__Your objective__
Only those lines in the data below from the line containing "rw [execList, h]" through the line containing "exact .cons hi ih", both included, should be restated word for word.

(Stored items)
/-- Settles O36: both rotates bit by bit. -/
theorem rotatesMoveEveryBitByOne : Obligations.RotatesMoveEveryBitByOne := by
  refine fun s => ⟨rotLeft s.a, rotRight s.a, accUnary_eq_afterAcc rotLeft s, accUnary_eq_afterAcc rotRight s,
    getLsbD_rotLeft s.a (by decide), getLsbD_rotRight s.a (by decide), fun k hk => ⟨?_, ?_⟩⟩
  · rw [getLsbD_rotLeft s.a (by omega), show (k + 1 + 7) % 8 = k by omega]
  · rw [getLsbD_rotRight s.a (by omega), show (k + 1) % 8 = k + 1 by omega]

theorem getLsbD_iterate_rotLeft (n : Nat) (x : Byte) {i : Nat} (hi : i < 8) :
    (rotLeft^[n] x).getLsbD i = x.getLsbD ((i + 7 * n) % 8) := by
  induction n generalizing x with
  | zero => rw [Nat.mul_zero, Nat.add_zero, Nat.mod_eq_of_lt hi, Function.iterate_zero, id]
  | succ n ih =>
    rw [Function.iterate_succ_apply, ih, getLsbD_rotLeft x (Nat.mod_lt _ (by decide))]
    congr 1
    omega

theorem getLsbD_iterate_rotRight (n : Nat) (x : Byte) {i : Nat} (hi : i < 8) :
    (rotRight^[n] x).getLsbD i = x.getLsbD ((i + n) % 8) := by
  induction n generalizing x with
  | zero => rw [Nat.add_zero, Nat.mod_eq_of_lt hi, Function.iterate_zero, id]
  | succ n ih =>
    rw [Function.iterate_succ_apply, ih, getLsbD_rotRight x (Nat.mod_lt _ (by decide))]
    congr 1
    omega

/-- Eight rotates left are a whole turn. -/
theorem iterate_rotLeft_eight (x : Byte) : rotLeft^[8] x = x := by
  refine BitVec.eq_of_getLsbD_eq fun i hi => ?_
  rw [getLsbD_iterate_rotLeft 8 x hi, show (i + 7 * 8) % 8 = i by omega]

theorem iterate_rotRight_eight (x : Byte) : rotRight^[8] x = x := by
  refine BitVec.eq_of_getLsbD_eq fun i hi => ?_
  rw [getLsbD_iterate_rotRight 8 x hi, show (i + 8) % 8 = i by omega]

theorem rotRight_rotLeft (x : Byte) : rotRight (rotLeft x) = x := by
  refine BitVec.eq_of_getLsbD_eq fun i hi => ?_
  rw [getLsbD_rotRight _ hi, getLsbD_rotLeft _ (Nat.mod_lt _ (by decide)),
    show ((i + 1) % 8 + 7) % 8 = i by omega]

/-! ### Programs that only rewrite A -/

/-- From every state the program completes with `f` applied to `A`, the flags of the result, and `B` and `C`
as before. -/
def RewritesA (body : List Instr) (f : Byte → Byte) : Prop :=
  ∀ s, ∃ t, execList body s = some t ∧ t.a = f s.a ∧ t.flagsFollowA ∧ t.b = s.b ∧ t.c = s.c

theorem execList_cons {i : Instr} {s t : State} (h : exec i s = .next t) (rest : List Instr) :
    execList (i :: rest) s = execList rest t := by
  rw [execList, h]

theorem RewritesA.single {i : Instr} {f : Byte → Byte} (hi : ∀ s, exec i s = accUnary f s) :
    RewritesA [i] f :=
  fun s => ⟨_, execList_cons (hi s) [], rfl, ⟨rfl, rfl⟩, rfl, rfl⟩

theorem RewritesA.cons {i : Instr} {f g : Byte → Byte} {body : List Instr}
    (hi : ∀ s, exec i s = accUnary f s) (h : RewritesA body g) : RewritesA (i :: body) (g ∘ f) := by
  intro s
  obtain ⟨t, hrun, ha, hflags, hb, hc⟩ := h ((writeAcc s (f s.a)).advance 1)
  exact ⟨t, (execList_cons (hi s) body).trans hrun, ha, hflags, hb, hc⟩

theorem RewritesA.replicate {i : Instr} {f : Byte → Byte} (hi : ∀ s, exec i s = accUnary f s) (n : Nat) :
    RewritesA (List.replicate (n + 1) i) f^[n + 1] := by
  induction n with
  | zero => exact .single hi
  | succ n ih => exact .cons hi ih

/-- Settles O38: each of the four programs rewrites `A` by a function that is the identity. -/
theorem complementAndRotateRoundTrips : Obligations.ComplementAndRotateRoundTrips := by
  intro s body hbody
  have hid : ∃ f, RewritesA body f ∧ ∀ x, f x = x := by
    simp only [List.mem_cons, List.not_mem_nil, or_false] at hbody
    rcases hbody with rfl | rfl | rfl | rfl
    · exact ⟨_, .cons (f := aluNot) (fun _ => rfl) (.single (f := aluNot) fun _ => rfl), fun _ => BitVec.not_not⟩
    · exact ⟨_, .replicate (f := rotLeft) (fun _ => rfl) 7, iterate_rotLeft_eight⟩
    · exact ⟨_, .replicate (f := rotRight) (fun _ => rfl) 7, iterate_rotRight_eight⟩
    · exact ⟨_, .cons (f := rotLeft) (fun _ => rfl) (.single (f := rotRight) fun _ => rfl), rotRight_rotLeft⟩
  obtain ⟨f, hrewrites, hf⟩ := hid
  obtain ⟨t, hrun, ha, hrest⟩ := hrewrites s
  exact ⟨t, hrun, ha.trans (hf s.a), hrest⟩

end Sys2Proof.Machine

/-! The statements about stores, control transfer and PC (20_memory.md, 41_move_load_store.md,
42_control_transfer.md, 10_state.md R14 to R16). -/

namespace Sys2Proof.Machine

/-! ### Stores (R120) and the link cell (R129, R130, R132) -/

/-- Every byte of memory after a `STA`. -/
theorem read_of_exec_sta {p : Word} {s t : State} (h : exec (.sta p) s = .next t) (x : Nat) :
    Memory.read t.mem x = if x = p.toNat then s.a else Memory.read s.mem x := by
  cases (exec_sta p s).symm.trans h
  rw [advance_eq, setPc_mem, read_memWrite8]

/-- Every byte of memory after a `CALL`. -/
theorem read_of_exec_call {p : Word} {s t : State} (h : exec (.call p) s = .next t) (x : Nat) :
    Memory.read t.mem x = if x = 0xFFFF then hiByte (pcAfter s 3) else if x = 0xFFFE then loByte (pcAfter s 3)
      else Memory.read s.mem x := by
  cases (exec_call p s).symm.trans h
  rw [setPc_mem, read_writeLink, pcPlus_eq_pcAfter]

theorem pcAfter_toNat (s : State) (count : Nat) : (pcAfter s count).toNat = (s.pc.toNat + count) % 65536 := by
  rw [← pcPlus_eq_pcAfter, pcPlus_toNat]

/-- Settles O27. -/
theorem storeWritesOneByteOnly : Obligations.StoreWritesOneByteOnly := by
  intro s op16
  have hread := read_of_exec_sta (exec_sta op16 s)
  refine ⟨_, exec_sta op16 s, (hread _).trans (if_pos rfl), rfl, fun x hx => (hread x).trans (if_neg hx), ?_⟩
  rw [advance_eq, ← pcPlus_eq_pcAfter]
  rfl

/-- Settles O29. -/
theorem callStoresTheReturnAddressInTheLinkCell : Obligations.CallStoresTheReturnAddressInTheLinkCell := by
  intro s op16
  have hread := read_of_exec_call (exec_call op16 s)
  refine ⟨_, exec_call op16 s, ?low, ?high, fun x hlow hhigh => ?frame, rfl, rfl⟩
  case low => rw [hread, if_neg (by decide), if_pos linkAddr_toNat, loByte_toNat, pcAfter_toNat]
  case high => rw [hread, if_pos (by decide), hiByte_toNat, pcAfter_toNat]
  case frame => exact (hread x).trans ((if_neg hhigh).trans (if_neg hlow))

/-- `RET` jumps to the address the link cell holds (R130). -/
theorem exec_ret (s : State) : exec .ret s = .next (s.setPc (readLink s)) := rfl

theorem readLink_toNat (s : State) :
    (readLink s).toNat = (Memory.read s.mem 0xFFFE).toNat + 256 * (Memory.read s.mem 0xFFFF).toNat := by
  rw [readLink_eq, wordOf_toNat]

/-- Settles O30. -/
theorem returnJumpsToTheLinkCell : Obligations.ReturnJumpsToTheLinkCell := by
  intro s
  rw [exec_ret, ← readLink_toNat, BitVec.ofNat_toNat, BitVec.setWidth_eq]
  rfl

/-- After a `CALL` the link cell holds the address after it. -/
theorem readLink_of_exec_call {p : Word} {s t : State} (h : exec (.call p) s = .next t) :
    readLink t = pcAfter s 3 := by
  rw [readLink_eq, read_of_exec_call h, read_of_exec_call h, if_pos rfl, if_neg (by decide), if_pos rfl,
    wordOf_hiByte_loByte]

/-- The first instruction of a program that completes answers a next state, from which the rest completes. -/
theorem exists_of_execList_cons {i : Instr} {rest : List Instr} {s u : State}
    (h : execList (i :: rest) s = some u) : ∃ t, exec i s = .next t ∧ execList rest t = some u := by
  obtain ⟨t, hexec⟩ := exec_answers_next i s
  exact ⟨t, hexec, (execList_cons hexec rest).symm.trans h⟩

__Answer below__
  rw [execList, h]

theorem RewritesA.single {i : Instr} {f : Byte → Byte} (hi : ∀ s, exec i s = accUnary f s) :
    RewritesA [i] f :=
  fun s => ⟨_, execList_cons (hi s) [], rfl, ⟨rfl, rfl⟩, rfl, rfl⟩

theorem RewritesA.cons {i : Instr} {f g : Byte → Byte} {body : List Instr}
    (hi : ∀ s, exec i s = accUnary f s) (h : RewritesA body g) : RewritesA (i :: body) (g ∘ f) := by
  intro s
  obtain ⟨t, hrun, ha, hflags, hb, hc⟩ := h ((writeAcc s (f s.a)).advance 1)
  exact ⟨t, (execList_cons (hi s) body).trans hrun, ha, hflags, hb, hc⟩

theorem RewritesA.replicate {i : Instr} {f : Byte → Byte} (hi : ∀ s, exec i s = accUnary f s) (n : Nat) :
    RewritesA (List.replicate (n + 1) i) f^[n + 1] := by
  induction n with
  | zero => exact .single hi
  | succ n ih => exact .cons hi ih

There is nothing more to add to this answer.